The following three questions will assist leadership in determining whether an accountability review is appropriate:

  • Is it alleged there is a deliberate violation of sound policy by an individual provider?
  • Is there a concern about the health of the provider?
  • Recognizing the differing focuses and purposes of the quality improvement and accountability reviews, occasionally it may be necessary to conduct both. These should be done independently with a strict information firewall between the two.

    Is the dominant concern in this case about the clear lack of knowledge or skills or significant unprofessional conduct by an individual provider? (Note: unprofessional conduct in this context refers only to behaviour that may have significantly contributed to the adverse event or close call.)

Unless the answer to any of these questions is positive, a quality improvement review is the most suitable approach, recognizing that it effectively identifies system improvements.

The importance of an information firewall

Sometimes it may be necessary to initiate two review processes: a quality improvement review and an accountability review. The two types of reviews must be conducted distinctly and be separated by an "information firewall." By separating the two processes, health care providers in a quality improvement review will be more likely to contribute their opinions and advance their perspectives on possible system improvements.

Important to members: CMPA members should contact the Association for advice if:

  • Obligated to participate in a quality improvement review structured outside the parameters of the relevant provincial/territorial legislation;
  • Privileges are threatened;
  • A coroner/medical examiner is requesting information from a review, or a disciplinary proceeding by a College and/or litigation is threatened or has already begun; or
  • Uncertainty exists on how to proceed.

Triage process

The use of the triage process will help determine whether a review will be beneficial and if so, what type of review is required. The triage of information must be done objectively by leaders who are knowledgeable in clinical practice and patient safety, and who understand the distinct goals of the two types of reviews.

The following diagram (Figure 1) illustrates the recommended triage process for unexpected outcomes, adverse events and close calls, and the two types of reviews generally available at the hospital/institution level.

Figure 1: Choosing the best type of review in hospitals/healthcare institutions

Unexpected clinical outcome, adverse event, or close call

Triage of an event

Step 1 – Preliminary collection of facts

  • Triage is done by clinically knowledgeable leadership

Step 2 – Determine if further analysis is required

  • Determined by objective criteria (may be determined by law in certain provinces)
  • Not all adverse events require further analysis (will still require disclosure to patients)

Step 3 – If further analysis is required, choose the appropriate type of event review by using the following triage questions:

  • Is it alleged there is a deliberate violation of sound policy by an individual provider?
  • Is there a concern about the health of the provider?
  • Is the dominant concern in this case about the clear lack of knowledge or skills, or significant unprofessional conduct by an individual provider?

NO to all questions

Quality Improvement Review by the quality improvement committee or subcommittees
Focuses on system (context of care) failures.

Do provider accountability issues surface?
If significant concerns about the competency of an individual provider are identified, then the review is halted and redirected without details to the accountability route.

Expected outcome:
Possible recommendations for system changes to provide better patient care, and education for all providers.

YES to any questions

Accountability Review of individual provider by leadership / management
Focuses on individual provider’s performance. Required when there are concerns about an individual provider’s performance based on the triage questions above.

Do system issues surface?
If system issue(s) are identified, consider also referring case for quality improvement review.

Expected outcome for provider:
Graded response of support, possible targeted education, sometimes sanctions.

 

Fostering a just culture of safety

Patients and health care providers will significantly benefit from a health care environment that fosters a just culture of safety. In such an environment, health care providers, patients and those in leadership/management share a collective commitment to quality improvement processes that are anchored in fairness and trust.
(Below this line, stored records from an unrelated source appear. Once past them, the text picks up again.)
-- ==== Sys2Proof/Machine/Sense.lean ====
section
/-! DEFINITION. The sense unit (R121 to R123): raw levels, debouncing, watches, and the delivery of their events. -/

namespace Sys2Proof.Machine

/-- An input of the sense unit. -/
def Sense.pin (s : Sense) : SenseInput → SensePin
  | .drawer => s.drawer
  | .paper => s.paper
  | .cover => s.cover
  | .nearEnd => s.nearEnd
  | .cutterHome => s.cutterHome
  | .key => s.key
  | .spare1 => s.spare1
  | .spare2 => s.spare2

/-- The sense unit with one input replaced. -/
def Sense.setPin (s : Sense) (i : SenseInput) (p : SensePin) : Sense :=
  match i with
  | .drawer => { s with drawer := p }
  | .paper => { s with paper := p }
  | .cover => { s with cover := p }
  | .nearEnd => { s with nearEnd := p }
  | .cutterHome => { s with cutterHome := p }
  | .key => { s with key := p }
  | .spare1 => { s with spare1 := p }
  | .spare2 => { s with spare2 := p }

/-- R121: the raw level at a pin changes: the 10 ms count starts again, or is cancelled when the level is the debounced one again. -/
def SensePin.rawChanges (p : SensePin) (l : Level) : SensePin :=
  if l = p.raw then p else { p with raw := l, count := if l = p.debounced then none else some 0 }

/-- R121: the raw level has held for 10 ms. -/
def SensePin.settles (p : SensePin) : SensePin := { p with debounced := p.raw, count := none }

/-- R122: a watch judged against levels. -/
def Watch.judge (w : Watch) (levels : List Level) : Watch := { w with matching := levels == w.expected }

/-- R122: the watches judged afresh from the debounced levels. -/
def Sense.judge (s : Sense) : Sense :=
  { s with watchDrawer := s.watchDrawer.judge [s.drawer.debounced],
           watchMedia := s.watchMedia.judge [s.paper.debounced, s.cover.debounced],
           watchNearEnd := s.watchNearEnd.judge [s.nearEnd.debounced],
           watchKey := s.watchKey.judge [s.key.debounced],
           watchCutter := s.watchCutter.judge [s.cutterHome.debounced] }

/-- R122: an event goes to a watch's owner when its matching mark has changed. -/
def State.deliver (s : State) (before after : Watch) (owner : State → Bool → State) : State :=
  if before.matching = after.matching then s else owner s after.matching

/-- R123: a change of a spare input while the part is RUNNING places one INPUT notice. -/
def State.spareNotice (s : State) (i : SenseInput) : State := s.notice (.input i (s.sense.pin i).debounced)

/-- R122, R123: what a debounced change of an input brings, `before` being the sense unit as it was. Of the owners the drawer controller
alone acts before the part is RUNNING (R124). -/
def State.senseEvents (s : State) (i : SenseInput) (before : Sense) : State :=
  let running := s.link.part == .running
  match i with
  | .drawer => s.deliver before.watchDrawer s.sense.watchDrawer State.drawerWatch
  | .paper => if running then s.deliver before.watchMedia s.sense.watchMedia State.mediaWatch else s
  | .cover => if running then s.deliver before.watchMedia s.sense.watchMedia State.mediaWatch else s
  | .nearEnd => if running then s.deliver before.watchNearEnd s.sense.watchNearEnd State.nearEndWatch else s
  | .cutterHome => if running then s.deliver before.watchCutter s.sense.watchCutter State.cutterWatch else s
  | .key => if running then s.deliver before.watchKey s.sense.watchKey State.keyWatch else s
  | .spare1 => if running then s.spareNotice .spare1 else s
  | .spare2 => if running then s.spareNotice .spare2 else s

/-- R121: an input's raw level has held a new level for 10 ms: its debounced level changes, and its watch is judged. -/
def State.debounced (s : State) (i : SenseInput) : State :=
  let p := s.sense.pin i
  match p.count with
  | none => s
  | some _ =>
    if p.raw = p.debounced then s
    else (s.setSense (s.sense.setPin i p.settles).judge).senseEvents i s.sense

end Sys2Proof.Machine
end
Elements of a patient safety culture

A patient safety culture is one that demonstrates an organizational-wide commitment to providing the safest possible care to patients. As such, safety is a core value. In these organizations, the leadership drives improvements in safety by providing adequate resources to achieve results.

Moreover, organizations that embrace a just culture of safety support their health care providers by ensuring they can report adverse events without fear of inappropriate reprimand or punishment. Instead, they are lauded for providing the information necessary to help organizations make improvements. In the absence of a culture anchored in trust and respect, a provider "might focus on efforts to hide and defend"9 rather than on efforts to learn from what has happened.

A just culture of safety

A health care approach in which the provision of safe care is a core value of the organization. The culture encourages and develops the knowledge, skills and commitment of all leaders, management, health care providers, staff, and patients for the provision of safe patient care. Opportunities to proactively improve the safety of care are constantly identified and acted on. Providers and patients are appropriately and adequately supported in the pursuit of safe care. The culture encourages learning from adverse events and close calls to strengthen the system, and where appropriate, supports and educates health care providers and patients to help prevent similar events in the future. There is a shared commitment across the organization to implement improvements and to share the lessons learned. Justice is an important element. All are aware of what is expected, and when analyzing adverse events any professional accountability of health care providers is determined fairly. The interests of both patients and providers are protected.

The use of the term "just" reflects a fair and supportive system. The following are important elements10:

  • The reasons for clinical outcomes and events are not prejudged, and any rush to blame individuals is avoided. Rather, there is an attempt to understand at the time the event occurred the circumstances and context for the actions and decision-making. The main focus of this analysis is on system failures. These are identified and to the extent possible corrected.
  • The organization accepts appropriate responsibility and accountability. Individuals are not held accountable for system failures over which they have little or no control.
  • Health care providers are able to trust that the initial responses to the adverse event, as well as any subsequent analyses and proceedings, will be conducted with fairness, within the legislative and legal frameworks, and in accordance with established hospital policy and/or bylaws. The rights of all individuals, including patients, are protected.
  • The relevant policies and procedures to support quality improvement are understood by providers and followed by leadership/management.
  • Providers are confident of the organization's response to an adverse event, which appropriately protects quality improvement information from legal, regulatory or other proceedings.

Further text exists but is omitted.